■ **Required work**
Look through the records below for the line with "def overGuarantee (s" and the line with "let strong := strongFrames s s.myPart", then return those lines and all lines between, exactly.

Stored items

● ● ● ● ●

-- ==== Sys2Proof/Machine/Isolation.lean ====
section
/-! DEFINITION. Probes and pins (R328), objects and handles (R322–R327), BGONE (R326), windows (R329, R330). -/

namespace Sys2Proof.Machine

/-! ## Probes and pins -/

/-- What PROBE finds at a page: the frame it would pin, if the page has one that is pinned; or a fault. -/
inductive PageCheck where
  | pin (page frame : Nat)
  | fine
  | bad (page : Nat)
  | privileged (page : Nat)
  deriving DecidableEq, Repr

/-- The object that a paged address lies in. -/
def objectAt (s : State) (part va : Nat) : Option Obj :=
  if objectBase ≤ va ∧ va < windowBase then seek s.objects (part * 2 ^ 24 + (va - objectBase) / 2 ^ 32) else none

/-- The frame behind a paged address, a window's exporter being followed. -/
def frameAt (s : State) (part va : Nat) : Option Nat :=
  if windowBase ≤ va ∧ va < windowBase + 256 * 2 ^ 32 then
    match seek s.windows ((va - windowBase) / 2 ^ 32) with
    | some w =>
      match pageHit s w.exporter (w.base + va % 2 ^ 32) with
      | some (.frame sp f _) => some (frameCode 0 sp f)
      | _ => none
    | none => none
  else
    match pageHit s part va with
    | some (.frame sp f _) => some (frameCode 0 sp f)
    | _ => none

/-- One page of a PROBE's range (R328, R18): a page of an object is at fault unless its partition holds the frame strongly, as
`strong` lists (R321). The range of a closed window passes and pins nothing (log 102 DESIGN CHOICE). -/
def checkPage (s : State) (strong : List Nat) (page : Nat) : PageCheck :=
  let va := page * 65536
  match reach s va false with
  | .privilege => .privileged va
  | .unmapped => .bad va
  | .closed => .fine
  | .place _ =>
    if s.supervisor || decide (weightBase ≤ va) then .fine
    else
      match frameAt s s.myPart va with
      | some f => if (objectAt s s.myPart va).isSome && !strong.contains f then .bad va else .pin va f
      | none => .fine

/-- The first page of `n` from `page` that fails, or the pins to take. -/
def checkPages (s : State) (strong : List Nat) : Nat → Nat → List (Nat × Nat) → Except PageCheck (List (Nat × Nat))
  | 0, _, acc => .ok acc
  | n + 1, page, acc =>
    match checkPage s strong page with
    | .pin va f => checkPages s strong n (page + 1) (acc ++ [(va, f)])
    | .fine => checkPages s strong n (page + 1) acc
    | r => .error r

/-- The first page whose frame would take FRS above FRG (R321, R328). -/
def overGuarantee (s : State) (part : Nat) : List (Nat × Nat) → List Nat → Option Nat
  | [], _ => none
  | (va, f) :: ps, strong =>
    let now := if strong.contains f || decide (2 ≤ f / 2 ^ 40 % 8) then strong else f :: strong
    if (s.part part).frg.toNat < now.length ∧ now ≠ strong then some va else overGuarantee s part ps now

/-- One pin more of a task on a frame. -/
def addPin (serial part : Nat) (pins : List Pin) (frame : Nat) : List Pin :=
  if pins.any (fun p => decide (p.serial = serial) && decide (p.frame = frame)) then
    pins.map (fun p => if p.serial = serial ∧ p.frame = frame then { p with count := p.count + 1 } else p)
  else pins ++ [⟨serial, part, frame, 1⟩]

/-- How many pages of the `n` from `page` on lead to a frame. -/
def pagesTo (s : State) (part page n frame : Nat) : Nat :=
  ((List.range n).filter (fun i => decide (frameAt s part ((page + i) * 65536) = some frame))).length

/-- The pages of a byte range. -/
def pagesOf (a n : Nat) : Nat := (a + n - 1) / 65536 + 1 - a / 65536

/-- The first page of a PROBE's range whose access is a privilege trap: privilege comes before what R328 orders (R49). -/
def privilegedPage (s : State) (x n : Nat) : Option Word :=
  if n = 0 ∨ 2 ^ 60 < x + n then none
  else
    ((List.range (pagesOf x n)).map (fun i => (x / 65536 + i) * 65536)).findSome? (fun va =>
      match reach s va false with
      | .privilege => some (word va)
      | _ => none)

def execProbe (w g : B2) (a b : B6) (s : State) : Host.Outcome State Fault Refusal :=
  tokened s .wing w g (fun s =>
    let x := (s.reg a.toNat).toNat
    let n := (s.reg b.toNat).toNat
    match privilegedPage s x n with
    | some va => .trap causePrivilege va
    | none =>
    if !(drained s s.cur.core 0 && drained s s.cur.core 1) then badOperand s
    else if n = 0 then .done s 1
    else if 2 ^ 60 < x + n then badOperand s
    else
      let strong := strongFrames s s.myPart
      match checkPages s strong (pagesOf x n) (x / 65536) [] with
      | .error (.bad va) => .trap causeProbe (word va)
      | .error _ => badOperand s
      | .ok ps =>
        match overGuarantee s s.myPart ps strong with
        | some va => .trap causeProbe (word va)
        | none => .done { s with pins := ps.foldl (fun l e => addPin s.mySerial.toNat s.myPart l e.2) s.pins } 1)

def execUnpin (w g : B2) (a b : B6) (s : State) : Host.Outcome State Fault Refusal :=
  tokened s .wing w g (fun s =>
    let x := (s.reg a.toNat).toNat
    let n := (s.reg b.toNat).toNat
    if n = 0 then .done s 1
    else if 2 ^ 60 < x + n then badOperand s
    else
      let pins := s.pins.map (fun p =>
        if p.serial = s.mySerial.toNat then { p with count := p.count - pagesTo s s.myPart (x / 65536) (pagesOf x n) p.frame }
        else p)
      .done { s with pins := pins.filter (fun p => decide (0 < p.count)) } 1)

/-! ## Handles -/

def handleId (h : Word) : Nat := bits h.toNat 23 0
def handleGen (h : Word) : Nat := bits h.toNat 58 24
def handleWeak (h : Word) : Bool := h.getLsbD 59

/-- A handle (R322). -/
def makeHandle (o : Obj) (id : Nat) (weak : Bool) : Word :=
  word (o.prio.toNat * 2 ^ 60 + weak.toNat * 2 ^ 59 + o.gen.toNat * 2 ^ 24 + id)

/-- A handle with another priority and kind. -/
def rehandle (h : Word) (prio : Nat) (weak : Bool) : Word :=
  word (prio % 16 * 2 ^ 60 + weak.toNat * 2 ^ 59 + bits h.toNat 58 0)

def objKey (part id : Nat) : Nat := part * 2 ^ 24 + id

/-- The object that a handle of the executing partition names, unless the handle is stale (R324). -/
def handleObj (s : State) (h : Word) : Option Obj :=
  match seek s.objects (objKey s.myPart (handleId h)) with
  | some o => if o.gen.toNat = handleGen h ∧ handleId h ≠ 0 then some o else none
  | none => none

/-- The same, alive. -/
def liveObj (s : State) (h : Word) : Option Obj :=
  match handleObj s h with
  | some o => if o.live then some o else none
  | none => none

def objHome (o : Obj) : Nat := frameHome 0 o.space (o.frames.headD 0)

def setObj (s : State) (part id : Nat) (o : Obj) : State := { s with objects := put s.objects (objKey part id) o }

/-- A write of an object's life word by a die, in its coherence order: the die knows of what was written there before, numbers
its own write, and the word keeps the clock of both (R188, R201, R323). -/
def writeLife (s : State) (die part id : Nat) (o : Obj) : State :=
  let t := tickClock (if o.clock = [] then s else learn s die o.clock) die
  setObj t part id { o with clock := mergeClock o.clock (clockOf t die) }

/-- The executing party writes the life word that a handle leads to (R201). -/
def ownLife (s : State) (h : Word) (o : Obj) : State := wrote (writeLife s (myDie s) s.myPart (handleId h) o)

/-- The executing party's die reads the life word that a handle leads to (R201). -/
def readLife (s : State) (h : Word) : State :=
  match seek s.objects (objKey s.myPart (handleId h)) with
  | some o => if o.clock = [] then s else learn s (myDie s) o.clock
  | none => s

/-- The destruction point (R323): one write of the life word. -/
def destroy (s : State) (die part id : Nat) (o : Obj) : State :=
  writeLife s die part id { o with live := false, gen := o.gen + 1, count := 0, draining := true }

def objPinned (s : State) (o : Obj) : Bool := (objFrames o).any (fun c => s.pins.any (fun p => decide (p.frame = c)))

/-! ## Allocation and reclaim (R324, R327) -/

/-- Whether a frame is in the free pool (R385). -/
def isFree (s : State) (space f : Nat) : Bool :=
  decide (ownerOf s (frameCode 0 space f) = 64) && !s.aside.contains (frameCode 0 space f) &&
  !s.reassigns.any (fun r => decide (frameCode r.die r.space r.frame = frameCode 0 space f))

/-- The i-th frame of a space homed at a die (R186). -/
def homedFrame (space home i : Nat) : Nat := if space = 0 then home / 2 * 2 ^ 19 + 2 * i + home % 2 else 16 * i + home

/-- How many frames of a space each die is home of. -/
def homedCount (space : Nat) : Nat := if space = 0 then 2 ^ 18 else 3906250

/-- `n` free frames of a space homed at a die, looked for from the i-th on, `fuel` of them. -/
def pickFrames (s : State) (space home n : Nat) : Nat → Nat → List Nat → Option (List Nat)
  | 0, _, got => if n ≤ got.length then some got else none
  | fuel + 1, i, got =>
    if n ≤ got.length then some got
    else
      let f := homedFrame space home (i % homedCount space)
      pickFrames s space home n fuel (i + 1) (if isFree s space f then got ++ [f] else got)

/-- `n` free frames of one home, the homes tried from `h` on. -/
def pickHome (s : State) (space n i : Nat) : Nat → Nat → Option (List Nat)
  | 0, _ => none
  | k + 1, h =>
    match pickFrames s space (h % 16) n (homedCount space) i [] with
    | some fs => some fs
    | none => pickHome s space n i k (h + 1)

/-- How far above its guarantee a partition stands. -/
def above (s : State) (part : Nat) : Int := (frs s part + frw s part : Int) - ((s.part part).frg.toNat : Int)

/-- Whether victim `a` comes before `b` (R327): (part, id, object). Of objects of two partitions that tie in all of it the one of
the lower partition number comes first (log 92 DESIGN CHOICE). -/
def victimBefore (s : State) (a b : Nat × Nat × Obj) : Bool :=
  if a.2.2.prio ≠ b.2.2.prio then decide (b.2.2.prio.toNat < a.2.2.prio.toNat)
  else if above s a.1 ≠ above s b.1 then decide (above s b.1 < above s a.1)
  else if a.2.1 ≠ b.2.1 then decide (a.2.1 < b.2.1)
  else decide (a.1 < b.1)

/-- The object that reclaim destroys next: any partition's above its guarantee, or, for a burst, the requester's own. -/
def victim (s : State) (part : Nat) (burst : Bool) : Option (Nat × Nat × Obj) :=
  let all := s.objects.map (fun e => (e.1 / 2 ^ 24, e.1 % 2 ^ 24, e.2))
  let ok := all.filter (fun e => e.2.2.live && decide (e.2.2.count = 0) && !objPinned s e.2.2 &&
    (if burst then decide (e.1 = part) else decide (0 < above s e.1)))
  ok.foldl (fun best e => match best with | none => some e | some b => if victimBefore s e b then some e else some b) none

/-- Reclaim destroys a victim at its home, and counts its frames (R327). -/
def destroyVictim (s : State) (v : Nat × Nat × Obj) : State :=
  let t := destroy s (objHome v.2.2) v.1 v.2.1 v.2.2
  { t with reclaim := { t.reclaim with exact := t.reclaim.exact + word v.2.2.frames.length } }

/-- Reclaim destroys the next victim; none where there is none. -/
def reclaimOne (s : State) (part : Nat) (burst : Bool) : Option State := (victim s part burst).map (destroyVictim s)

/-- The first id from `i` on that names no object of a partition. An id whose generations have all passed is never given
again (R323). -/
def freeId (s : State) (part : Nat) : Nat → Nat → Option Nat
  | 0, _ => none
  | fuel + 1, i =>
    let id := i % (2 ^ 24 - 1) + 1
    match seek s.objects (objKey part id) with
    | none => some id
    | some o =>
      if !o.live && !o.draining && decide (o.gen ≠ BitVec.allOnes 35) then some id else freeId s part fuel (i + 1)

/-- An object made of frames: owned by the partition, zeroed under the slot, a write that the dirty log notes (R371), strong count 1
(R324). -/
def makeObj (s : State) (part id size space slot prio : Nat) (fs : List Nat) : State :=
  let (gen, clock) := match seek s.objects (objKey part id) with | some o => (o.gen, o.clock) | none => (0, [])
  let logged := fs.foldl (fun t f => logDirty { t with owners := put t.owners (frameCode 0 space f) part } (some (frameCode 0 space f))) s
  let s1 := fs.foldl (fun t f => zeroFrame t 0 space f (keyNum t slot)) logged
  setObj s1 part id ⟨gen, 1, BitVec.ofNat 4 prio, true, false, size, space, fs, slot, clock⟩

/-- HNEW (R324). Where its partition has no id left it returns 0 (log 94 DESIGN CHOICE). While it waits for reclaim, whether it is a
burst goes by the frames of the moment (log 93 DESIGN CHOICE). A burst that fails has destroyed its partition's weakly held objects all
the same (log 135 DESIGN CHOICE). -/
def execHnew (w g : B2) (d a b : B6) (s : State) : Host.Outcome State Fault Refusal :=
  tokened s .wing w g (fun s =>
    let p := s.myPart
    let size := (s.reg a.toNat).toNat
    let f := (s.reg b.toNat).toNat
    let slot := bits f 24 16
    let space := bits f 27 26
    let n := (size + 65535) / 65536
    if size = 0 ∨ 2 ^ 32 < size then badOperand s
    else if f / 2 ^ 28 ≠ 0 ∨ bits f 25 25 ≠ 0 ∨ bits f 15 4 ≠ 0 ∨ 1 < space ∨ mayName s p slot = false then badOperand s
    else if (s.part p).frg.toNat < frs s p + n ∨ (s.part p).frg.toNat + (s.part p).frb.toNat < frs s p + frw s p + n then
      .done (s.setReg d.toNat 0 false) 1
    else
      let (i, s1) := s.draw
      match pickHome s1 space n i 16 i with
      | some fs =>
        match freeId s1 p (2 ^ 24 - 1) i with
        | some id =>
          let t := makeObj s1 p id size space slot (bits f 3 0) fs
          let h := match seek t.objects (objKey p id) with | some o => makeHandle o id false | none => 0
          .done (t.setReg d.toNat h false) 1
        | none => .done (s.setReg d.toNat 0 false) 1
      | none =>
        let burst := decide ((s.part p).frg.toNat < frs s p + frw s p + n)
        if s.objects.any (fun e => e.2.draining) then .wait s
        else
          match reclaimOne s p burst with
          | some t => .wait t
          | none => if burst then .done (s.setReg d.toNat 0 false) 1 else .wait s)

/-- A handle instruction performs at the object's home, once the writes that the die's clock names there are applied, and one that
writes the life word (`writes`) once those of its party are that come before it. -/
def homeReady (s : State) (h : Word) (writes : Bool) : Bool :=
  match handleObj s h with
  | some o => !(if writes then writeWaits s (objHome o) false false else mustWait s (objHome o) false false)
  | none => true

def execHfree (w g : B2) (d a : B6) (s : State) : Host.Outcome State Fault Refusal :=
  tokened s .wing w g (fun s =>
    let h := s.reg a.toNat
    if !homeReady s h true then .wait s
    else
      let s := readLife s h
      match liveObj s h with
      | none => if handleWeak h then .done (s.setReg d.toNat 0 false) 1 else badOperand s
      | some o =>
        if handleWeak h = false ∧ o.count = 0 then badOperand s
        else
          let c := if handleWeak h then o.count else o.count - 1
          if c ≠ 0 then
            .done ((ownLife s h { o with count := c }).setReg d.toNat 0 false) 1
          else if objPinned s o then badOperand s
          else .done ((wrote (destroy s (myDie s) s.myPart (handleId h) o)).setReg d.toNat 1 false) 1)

● ● ● ● ●

■ **Output for this task**
def overGuarantee (s : State) (part : Nat) : List (Nat × Nat) → List Nat → Option Nat
  | [], _ => none
  | (va, f) :: ps, strong =>
    let now := if strong.contains f || decide (2 ≤ f / 2 ^ 40 % 8) then strong else f :: strong
    if (s.part part).frg.toNat < now.length ∧ now ≠ strong then some va else overGuarantee s part ps now

/-- One pin more of a task on a frame. -/
def addPin (serial part : Nat) (pins : List Pin) (frame : Nat) : List Pin :=
  if pins.any (fun p => decide (p.serial = serial) && decide (p.frame = frame)) then
    pins.map (fun p => if p.serial = serial ∧ p.frame = frame then { p with count := p.count + 1 } else p)
  else pins ++ [⟨serial, part, frame, 1⟩]

/-- How many pages of the `n` from `page` on lead to a frame. -/
def pagesTo (s : State) (part page n frame : Nat) : Nat :=
  ((List.range n).filter (fun i => decide (frameAt s part ((page + i) * 65536) = some frame))).length

/-- The pages of a byte range. -/
def pagesOf (a n : Nat) : Nat := (a + n - 1) / 65536 + 1 - a / 65536

/-- The first page of a PROBE's range whose access is a privilege trap: privilege comes before what R328 orders (R49). -/
def privilegedPage (s : State) (x n : Nat) : Option Word :=
  if n = 0 ∨ 2 ^ 60 < x + n then none
  else
    ((List.range (pagesOf x n)).map (fun i => (x / 65536 + i) * 65536)).findSome? (fun va =>
      match reach s va false with
      | .privilege => some (word va)
      | _ => none)

def execProbe (w g : B2) (a b : B6) (s : State) : Host.Outcome State Fault Refusal :=
  tokened s .wing w g (fun s =>
    let x := (s.reg a.toNat).toNat
    let n := (s.reg b.toNat).toNat
    match privilegedPage s x n with
    | some va => .trap causePrivilege va
    | none =>
    if !(drained s s.cur.core 0 && drained s s.cur.core 1) then badOperand s
    else if n = 0 then .done s 1
    else if 2 ^ 60 < x + n then badOperand s
    else
      let strong := strongFrames s s.myPart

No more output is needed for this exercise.